ACTION ITEM –
The result should be an exact copy of the lines from the one with "-- the owner's" through the last line of the data below, both included.

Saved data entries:
-- Opening Marker --
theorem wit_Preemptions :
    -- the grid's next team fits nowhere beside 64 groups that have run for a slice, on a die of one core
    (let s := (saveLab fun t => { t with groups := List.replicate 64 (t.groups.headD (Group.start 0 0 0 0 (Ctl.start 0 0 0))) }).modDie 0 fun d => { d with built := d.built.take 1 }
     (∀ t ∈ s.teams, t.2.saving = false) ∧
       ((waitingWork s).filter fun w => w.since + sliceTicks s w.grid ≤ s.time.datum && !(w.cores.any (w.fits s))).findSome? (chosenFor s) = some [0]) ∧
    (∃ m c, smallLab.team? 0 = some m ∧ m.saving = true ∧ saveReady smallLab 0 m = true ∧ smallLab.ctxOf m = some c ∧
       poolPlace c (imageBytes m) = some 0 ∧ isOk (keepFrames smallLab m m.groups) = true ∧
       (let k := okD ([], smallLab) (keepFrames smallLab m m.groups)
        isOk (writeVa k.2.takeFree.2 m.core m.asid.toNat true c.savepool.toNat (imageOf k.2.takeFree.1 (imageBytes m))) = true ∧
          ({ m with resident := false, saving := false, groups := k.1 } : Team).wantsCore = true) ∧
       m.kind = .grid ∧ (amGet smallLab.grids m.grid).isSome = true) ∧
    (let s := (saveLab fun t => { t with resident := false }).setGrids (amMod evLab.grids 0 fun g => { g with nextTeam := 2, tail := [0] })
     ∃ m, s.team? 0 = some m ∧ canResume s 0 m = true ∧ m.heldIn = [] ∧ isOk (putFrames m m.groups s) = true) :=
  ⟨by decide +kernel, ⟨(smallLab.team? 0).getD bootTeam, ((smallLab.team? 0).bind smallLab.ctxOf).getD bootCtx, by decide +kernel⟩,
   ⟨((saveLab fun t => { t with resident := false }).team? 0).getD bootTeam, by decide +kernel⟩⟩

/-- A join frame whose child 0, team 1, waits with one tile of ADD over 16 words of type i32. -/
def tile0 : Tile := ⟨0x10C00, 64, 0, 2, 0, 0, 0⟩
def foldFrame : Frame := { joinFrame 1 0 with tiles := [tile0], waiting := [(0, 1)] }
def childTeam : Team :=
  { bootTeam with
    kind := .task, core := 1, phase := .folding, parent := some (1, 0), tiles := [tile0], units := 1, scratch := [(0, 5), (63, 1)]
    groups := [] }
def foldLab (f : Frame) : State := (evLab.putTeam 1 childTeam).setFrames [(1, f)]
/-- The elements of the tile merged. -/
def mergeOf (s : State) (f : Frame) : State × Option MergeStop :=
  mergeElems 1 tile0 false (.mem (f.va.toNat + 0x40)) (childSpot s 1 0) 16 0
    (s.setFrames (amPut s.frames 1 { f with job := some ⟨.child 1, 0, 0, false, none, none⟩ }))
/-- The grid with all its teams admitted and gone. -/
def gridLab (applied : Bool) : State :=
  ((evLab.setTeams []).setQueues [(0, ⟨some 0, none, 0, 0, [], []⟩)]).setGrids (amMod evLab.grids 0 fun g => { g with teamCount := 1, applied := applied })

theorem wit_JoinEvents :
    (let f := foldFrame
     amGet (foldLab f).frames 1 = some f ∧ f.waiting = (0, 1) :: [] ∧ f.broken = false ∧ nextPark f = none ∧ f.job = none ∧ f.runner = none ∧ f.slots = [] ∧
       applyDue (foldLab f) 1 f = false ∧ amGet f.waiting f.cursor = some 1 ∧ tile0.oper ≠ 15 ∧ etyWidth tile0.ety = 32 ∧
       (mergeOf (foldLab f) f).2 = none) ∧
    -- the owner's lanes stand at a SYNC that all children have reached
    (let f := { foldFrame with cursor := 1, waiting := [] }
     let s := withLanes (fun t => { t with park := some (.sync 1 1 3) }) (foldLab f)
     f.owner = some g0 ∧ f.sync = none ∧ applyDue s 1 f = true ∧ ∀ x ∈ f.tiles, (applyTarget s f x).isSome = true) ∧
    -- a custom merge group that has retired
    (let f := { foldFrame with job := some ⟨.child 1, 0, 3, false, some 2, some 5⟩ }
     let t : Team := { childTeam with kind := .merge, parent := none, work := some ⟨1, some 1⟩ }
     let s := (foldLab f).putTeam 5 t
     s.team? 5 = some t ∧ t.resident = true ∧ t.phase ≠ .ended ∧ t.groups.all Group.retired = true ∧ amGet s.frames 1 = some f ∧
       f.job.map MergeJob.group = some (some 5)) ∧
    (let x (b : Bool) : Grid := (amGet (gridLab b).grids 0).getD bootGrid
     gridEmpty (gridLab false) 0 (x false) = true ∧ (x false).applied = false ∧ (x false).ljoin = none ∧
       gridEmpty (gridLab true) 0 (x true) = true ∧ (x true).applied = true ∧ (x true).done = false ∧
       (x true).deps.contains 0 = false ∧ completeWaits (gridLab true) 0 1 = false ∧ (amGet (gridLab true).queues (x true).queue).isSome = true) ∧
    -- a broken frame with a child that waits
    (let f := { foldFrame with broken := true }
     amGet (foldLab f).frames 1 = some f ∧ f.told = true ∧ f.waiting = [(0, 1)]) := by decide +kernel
-- Closing Marker --
WORKED SOLUTION –
    -- the owner's lanes stand at a SYNC that all children have reached
    (let f := { foldFrame with cursor := 1, waiting := [] }
     let s := withLanes (fun t => { t with park := some (.sync 1 1 3) }) (foldLab f)
     f.owner = some g0 ∧ f.sync = none ∧ applyDue s 1 f = true ∧ ∀ x ∈ f.tiles, (applyTarget s f x).isSome = true) ∧
    -- a custom merge group that has retired
    (let f := { foldFrame with job := some ⟨.child 1, 0, 3, false, some 2, some 5⟩ }
     let t : Team := { childTeam with kind := .merge, parent := none, work := some ⟨1, some 1⟩ }
     let s := (foldLab f).putTeam 5 t
     s.team? 5 = some t ∧ t.resident = true ∧ t.phase ≠ .ended ∧ t.groups.all Group.retired = true ∧ amGet s.frames 1 = some f ∧
       f.job.map MergeJob.group = some (some 5)) ∧
    (let x (b : Bool) : Grid := (amGet (gridLab b).grids 0).getD bootGrid
     gridEmpty (gridLab false) 0 (x false) = true ∧ (x false).applied = false ∧ (x false).ljoin = none ∧
       gridEmpty (gridLab true) 0 (x true) = true ∧ (x true).applied = true ∧ (x true).done = false ∧
       (x true).deps.contains 0 = false ∧ completeWaits (gridLab true) 0 1 = false ∧ (amGet (gridLab true).queues (x true).queue).isSome = true) ∧
    -- a broken frame with a child that waits
    (let f := { foldFrame with broken := true }
     amGet (foldLab f).frames 1 = some f ∧ f.told = true ∧ f.waiting = [(0, 1)]) := by decide +kernel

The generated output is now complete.